◆ TASK BRIEF
From the entries that follow, copy exactly the lines beginning at the line holding "def execBootCtlGo (p" and continuing through the line holding "1 to DEV_PWR.STANDBY. -/".

Stored items from a collection:
——————————

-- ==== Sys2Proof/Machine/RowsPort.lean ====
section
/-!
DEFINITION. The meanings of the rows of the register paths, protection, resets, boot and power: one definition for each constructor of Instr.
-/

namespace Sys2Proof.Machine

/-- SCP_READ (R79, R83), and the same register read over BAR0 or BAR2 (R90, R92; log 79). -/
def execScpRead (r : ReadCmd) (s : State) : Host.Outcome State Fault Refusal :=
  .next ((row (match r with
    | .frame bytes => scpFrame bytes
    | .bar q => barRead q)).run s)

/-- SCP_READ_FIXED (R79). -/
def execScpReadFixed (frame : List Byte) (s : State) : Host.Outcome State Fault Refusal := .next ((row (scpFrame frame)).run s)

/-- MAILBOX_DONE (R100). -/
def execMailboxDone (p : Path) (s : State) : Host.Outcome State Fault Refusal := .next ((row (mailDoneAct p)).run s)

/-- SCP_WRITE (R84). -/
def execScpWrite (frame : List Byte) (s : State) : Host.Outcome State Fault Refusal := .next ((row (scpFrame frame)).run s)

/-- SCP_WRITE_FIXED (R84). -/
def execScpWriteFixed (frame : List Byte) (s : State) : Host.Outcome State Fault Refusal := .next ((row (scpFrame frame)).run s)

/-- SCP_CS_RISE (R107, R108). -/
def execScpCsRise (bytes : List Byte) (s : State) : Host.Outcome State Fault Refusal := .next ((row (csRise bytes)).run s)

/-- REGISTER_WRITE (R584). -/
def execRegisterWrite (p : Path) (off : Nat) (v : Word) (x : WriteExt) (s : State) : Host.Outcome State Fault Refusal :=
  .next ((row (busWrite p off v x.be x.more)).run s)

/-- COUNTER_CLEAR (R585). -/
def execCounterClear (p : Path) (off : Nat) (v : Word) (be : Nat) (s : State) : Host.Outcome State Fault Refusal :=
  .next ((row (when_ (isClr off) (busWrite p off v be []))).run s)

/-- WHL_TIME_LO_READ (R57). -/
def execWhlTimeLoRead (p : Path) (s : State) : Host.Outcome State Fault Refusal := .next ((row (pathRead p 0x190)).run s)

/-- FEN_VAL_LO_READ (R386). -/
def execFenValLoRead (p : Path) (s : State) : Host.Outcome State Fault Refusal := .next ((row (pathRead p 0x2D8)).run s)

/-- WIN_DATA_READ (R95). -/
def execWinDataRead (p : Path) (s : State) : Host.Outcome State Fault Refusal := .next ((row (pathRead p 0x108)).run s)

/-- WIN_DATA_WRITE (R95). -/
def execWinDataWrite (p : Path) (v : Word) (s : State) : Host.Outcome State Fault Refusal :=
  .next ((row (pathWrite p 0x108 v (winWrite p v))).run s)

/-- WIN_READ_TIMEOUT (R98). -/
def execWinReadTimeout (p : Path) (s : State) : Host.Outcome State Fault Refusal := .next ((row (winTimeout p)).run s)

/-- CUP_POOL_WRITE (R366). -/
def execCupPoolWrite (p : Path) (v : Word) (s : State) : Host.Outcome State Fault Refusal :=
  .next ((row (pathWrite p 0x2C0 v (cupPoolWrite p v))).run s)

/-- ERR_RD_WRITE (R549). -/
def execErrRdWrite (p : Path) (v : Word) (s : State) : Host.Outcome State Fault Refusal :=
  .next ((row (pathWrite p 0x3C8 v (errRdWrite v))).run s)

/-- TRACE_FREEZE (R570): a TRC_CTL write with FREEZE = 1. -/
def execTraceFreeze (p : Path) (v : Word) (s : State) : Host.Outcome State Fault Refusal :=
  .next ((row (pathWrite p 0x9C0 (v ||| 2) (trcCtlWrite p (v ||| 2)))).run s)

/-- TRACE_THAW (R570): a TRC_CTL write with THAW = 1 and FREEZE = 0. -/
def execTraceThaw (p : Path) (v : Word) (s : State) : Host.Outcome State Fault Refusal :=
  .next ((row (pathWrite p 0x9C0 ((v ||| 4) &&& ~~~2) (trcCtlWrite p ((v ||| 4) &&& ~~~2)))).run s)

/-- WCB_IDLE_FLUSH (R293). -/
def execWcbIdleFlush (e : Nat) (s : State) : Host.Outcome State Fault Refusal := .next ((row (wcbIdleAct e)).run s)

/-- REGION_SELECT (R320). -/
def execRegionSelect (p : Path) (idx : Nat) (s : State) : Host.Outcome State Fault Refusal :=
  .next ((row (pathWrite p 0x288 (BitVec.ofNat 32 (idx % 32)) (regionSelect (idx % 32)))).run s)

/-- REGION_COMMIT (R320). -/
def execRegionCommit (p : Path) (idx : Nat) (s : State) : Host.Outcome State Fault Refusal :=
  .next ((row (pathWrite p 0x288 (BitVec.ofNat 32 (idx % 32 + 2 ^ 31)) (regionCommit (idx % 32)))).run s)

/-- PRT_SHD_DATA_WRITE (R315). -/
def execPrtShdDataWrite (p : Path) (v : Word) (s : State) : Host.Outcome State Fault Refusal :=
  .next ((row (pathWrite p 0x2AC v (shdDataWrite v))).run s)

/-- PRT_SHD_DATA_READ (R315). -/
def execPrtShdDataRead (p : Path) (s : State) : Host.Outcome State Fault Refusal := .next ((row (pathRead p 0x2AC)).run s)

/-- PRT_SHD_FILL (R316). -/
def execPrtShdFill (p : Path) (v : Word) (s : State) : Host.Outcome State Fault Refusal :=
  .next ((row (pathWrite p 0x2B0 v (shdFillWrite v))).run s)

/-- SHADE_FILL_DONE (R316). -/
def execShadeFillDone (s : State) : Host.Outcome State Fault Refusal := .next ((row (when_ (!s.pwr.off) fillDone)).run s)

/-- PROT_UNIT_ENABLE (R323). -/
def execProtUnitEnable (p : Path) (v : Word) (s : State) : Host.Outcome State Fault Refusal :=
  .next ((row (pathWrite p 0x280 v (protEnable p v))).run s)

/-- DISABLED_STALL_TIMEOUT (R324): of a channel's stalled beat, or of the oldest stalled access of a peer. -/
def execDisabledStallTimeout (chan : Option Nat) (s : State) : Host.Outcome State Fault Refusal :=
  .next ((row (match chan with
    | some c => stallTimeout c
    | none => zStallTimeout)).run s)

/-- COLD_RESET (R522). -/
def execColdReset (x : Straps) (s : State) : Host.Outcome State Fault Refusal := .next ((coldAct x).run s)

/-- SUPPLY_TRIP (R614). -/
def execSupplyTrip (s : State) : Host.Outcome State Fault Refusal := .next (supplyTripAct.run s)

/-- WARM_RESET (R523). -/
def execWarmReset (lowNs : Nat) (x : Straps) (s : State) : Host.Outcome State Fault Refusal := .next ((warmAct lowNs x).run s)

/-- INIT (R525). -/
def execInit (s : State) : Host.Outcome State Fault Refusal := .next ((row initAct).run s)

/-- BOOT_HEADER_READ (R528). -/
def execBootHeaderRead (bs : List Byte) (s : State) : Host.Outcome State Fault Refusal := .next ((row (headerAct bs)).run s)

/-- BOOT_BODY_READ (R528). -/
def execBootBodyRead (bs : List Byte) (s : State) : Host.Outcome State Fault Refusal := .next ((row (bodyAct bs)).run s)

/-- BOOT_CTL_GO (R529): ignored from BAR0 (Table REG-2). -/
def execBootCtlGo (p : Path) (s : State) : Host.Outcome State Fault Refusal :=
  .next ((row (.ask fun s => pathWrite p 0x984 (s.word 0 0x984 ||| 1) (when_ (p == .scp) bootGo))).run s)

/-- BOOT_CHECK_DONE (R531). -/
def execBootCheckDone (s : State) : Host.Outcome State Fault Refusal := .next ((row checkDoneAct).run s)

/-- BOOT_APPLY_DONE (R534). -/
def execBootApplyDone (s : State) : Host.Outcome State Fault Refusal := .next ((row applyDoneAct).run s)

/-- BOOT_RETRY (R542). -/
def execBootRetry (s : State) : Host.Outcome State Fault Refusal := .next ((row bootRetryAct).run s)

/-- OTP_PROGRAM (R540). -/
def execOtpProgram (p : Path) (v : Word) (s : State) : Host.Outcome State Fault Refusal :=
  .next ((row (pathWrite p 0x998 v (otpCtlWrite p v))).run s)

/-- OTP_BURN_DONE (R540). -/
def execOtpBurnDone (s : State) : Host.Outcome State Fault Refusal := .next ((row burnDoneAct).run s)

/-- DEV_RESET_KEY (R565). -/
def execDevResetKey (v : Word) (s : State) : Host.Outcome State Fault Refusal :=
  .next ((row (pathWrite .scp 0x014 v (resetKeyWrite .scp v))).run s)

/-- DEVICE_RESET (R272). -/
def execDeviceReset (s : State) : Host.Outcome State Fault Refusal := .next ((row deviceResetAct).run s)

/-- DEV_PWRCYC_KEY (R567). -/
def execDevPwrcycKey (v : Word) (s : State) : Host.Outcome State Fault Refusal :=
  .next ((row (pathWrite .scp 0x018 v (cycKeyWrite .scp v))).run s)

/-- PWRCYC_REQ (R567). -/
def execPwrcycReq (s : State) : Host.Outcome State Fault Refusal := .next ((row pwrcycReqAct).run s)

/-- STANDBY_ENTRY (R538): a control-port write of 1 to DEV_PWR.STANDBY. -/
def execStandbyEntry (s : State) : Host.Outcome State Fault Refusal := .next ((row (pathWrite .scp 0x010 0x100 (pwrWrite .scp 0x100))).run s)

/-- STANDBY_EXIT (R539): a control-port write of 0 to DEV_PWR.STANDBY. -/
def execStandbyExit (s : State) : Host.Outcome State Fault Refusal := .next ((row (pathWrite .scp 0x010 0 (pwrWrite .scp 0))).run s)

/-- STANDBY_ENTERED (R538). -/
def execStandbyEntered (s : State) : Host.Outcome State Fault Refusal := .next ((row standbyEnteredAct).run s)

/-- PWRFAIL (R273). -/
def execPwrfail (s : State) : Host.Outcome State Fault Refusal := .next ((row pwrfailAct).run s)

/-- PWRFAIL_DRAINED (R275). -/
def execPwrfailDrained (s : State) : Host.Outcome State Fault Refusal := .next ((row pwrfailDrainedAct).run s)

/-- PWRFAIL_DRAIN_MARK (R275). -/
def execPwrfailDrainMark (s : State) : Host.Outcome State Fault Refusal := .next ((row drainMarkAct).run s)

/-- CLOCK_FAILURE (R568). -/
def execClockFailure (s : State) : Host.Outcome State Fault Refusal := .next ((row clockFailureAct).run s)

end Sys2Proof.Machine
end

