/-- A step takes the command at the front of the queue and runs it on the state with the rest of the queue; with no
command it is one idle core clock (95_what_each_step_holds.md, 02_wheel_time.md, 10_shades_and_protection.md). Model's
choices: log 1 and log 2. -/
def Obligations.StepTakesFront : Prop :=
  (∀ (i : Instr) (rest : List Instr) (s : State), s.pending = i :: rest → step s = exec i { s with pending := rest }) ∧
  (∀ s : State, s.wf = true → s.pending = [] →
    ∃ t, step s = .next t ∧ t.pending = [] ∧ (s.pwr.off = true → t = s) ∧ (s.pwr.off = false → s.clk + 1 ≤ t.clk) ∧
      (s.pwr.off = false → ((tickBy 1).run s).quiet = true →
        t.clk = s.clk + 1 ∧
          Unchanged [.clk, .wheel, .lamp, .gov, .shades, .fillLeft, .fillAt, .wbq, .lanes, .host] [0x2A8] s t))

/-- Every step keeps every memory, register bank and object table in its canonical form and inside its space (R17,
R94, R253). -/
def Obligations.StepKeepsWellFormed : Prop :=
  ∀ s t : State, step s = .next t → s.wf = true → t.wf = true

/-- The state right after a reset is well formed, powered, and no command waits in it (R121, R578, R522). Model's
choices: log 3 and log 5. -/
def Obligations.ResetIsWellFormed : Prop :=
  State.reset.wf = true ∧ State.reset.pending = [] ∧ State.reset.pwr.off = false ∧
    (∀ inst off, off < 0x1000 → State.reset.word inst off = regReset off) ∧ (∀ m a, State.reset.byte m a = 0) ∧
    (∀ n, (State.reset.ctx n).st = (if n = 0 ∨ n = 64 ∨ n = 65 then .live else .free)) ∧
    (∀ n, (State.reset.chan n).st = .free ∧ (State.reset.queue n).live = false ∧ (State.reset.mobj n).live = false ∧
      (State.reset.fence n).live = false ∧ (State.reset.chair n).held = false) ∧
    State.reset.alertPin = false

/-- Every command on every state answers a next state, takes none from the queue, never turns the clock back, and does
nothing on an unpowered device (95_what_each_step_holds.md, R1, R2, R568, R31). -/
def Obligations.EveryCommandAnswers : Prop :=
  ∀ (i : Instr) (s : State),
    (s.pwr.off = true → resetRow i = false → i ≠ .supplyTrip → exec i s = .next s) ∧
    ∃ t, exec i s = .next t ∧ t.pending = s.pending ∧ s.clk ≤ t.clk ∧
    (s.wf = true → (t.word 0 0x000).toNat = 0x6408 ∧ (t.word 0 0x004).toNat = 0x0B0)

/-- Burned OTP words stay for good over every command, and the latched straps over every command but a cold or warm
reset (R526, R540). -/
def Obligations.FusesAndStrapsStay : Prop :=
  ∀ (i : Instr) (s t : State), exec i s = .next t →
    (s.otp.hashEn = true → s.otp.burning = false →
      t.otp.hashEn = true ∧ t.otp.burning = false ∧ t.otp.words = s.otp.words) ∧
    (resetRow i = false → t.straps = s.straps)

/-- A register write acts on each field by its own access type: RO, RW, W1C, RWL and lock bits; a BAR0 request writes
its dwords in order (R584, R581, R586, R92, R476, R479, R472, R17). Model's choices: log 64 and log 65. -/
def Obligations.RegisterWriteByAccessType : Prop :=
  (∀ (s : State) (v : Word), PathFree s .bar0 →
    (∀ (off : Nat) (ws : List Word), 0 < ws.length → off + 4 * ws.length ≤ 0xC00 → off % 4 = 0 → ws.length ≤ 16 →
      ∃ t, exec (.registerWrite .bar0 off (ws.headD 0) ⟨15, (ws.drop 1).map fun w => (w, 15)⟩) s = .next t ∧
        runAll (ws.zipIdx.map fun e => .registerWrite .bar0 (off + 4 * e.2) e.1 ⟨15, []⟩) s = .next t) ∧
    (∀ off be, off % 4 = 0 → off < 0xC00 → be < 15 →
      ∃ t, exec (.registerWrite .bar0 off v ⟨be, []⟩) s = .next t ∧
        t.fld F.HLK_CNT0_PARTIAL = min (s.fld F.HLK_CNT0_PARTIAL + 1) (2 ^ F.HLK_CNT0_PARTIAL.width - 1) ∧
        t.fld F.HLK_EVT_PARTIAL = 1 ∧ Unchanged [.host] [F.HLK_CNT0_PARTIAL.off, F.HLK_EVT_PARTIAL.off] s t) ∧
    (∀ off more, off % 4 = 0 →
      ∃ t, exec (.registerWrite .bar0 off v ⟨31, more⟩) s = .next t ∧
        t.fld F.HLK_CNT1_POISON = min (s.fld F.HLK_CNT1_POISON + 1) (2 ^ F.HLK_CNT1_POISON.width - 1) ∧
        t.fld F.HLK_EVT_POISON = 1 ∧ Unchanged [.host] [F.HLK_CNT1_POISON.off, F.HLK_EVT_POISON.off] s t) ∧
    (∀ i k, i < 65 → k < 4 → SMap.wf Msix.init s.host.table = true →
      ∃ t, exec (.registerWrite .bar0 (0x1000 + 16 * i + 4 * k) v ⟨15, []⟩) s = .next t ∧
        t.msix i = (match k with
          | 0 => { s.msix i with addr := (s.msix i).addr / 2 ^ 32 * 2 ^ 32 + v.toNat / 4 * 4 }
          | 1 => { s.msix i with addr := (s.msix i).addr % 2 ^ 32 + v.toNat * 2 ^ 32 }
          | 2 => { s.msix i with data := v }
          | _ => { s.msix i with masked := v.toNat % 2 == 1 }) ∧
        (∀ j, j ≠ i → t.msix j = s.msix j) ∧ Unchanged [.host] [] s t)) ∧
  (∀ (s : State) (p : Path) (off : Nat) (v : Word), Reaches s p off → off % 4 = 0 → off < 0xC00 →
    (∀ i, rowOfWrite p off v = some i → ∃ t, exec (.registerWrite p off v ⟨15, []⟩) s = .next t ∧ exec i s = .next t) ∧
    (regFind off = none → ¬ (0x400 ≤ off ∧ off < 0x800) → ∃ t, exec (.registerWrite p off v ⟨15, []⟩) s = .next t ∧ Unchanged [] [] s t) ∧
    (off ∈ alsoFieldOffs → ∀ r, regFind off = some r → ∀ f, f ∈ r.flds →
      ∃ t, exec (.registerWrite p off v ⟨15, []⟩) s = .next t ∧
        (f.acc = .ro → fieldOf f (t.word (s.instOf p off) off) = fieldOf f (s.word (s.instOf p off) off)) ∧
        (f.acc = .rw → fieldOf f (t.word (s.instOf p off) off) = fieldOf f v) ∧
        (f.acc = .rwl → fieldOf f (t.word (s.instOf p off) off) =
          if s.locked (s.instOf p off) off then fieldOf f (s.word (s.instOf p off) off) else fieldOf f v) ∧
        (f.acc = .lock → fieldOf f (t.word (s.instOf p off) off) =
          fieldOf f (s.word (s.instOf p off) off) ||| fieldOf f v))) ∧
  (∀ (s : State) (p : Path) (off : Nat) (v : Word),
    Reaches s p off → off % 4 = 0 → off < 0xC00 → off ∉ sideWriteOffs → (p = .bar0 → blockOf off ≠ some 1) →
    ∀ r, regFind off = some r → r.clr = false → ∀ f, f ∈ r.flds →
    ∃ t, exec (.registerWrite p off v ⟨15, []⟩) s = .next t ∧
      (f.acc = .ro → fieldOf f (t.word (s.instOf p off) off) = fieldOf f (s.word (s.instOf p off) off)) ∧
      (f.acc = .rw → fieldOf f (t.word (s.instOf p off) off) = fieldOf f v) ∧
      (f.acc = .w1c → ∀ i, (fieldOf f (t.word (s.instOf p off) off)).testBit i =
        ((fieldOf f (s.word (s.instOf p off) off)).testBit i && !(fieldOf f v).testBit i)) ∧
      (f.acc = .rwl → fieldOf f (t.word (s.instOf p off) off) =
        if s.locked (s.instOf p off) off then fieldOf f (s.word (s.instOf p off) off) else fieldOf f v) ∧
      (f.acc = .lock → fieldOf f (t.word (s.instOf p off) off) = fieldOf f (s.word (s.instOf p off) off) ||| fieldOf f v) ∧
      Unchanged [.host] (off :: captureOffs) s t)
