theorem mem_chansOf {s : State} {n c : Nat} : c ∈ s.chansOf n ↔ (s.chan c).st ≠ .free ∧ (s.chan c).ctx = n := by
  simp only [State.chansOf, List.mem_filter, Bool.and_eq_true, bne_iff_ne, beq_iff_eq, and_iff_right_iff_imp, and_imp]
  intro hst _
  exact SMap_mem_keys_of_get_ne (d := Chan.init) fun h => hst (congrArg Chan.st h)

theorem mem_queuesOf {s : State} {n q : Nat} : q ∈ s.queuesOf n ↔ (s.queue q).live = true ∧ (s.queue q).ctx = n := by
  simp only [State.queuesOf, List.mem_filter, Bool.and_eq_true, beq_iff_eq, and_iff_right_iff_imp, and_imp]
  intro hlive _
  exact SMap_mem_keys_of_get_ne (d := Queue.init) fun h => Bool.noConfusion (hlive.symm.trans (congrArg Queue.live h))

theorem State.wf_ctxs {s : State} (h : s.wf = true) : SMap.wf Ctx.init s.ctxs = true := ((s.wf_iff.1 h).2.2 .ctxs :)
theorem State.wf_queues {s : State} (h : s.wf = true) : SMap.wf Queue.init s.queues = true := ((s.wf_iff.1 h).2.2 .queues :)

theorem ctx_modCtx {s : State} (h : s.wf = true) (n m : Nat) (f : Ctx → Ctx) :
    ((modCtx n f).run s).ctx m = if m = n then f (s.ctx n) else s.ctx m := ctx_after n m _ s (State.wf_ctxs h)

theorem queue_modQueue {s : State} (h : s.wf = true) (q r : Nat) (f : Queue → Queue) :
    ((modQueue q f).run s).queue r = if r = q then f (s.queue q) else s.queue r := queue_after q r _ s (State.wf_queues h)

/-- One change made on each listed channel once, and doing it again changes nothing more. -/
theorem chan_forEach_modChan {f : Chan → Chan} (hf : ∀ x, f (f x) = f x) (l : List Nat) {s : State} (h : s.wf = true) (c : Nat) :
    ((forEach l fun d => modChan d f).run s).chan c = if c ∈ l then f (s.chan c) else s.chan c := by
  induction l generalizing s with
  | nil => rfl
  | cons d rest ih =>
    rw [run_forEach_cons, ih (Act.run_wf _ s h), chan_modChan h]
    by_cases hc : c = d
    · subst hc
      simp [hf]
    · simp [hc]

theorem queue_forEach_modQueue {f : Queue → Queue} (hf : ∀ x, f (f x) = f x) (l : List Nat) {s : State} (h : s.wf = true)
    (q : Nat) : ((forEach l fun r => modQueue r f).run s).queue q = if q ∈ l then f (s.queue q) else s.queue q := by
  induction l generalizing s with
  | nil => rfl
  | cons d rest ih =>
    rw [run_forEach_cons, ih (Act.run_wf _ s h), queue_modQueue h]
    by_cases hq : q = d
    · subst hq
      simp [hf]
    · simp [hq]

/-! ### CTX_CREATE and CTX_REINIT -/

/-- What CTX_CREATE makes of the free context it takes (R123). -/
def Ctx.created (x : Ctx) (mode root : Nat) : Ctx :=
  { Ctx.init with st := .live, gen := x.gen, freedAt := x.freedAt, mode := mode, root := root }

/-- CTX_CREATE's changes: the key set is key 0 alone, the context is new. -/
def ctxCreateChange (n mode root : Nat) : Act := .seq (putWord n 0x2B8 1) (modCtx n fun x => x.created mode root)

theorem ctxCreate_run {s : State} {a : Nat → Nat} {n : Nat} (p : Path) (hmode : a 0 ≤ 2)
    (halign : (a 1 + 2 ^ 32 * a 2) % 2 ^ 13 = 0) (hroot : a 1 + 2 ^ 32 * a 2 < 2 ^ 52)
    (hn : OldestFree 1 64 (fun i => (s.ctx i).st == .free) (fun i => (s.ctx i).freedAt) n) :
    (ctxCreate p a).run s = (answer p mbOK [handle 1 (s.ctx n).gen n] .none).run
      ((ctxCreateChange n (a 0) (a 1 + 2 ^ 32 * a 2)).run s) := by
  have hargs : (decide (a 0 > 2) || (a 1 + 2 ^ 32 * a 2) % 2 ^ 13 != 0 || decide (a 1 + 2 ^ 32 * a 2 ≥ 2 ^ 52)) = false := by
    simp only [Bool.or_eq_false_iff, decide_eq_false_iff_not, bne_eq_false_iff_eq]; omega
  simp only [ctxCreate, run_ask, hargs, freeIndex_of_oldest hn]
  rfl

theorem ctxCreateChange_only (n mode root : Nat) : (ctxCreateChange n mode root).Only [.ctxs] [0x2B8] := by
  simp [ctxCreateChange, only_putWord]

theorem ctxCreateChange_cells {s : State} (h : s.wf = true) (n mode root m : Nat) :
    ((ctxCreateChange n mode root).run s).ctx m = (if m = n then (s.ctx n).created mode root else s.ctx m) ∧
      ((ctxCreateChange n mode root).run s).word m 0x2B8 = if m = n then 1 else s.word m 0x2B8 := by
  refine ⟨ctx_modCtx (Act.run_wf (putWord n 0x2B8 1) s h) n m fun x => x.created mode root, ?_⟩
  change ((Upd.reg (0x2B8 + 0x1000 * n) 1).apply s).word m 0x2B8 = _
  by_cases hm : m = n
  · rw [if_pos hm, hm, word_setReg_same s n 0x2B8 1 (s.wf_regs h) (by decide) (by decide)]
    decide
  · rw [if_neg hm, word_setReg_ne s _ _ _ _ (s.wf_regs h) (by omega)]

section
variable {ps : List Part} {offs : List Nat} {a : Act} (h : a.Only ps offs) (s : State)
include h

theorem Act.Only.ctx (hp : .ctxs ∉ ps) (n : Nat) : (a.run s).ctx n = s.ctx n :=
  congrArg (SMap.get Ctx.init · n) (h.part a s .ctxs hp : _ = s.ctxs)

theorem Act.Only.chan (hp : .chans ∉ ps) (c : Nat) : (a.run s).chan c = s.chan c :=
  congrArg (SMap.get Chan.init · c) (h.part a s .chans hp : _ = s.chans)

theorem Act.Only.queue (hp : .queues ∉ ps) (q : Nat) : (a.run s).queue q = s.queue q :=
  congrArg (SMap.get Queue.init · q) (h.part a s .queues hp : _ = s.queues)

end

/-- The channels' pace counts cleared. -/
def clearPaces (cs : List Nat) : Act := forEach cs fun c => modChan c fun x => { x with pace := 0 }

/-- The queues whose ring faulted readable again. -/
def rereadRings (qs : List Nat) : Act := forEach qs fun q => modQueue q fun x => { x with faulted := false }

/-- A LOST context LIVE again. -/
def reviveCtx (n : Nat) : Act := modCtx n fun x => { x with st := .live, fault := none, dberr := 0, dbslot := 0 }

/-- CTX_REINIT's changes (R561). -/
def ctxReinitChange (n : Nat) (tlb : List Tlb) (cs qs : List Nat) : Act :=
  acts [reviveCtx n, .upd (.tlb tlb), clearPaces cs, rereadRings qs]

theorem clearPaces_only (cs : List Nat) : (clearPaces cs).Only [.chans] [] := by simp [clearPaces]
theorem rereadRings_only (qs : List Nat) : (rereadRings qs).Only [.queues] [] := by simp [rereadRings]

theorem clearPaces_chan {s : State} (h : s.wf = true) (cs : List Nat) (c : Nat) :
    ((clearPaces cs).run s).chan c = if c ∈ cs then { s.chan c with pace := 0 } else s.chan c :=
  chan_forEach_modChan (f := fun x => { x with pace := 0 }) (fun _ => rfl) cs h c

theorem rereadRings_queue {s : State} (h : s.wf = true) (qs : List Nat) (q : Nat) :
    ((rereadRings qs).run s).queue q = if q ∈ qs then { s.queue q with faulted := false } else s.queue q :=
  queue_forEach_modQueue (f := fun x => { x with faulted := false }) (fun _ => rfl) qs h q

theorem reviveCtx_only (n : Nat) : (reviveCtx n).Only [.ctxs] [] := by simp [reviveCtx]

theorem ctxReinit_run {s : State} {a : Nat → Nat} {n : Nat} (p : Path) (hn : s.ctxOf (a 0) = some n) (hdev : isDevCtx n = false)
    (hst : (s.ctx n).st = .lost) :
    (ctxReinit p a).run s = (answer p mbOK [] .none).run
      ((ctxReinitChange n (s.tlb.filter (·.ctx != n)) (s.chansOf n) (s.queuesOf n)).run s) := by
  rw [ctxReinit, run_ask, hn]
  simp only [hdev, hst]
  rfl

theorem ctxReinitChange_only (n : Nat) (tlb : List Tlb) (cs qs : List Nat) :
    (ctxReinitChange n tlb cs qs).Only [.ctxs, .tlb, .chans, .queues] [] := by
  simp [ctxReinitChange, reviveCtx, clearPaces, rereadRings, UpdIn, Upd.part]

——————————

◆ SOLVED EXERCISE
def execBootCtlGo (p : Path) (s : State) : Host.Outcome State Fault Refusal :=
  .next ((row (.ask fun s => pathWrite p 0x984 (s.word 0 0x984 ||| 1) (when_ (p == .scp) bootGo))).run s)

/-- BOOT_CHECK_DONE (R531). -/
def execBootCheckDone (s : State) : Host.Outcome State Fault Refusal := .next ((row checkDoneAct).run s)

/-- BOOT_APPLY_DONE (R534). -/
def execBootApplyDone (s : State) : Host.Outcome State Fault Refusal := .next ((row applyDoneAct).run s)

/-- BOOT_RETRY (R542). -/
def execBootRetry (s : State) : Host.Outcome State Fault Refusal := .next ((row bootRetryAct).run s)

/-- OTP_PROGRAM (R540). -/
def execOtpProgram (p : Path) (v : Word) (s : State) : Host.Outcome State Fault Refusal :=
  .next ((row (pathWrite p 0x998 v (otpCtlWrite p v))).run s)

/-- OTP_BURN_DONE (R540). -/
def execOtpBurnDone (s : State) : Host.Outcome State Fault Refusal := .next ((row burnDoneAct).run s)

/-- DEV_RESET_KEY (R565). -/
def execDevResetKey (v : Word) (s : State) : Host.Outcome State Fault Refusal :=
  .next ((row (pathWrite .scp 0x014 v (resetKeyWrite .scp v))).run s)

/-- DEVICE_RESET (R272). -/
def execDeviceReset (s : State) : Host.Outcome State Fault Refusal := .next ((row deviceResetAct).run s)

/-- DEV_PWRCYC_KEY (R567). -/
def execDevPwrcycKey (v : Word) (s : State) : Host.Outcome State Fault Refusal :=
  .next ((row (pathWrite .scp 0x018 v (cycKeyWrite .scp v))).run s)

/-- PWRCYC_REQ (R567). -/
def execPwrcycReq (s : State) : Host.Outcome State Fault Refusal := .next ((row pwrcycReqAct).run s)

/-- STANDBY_ENTRY (R538): a control-port write of 1 to DEV_PWR.STANDBY. -/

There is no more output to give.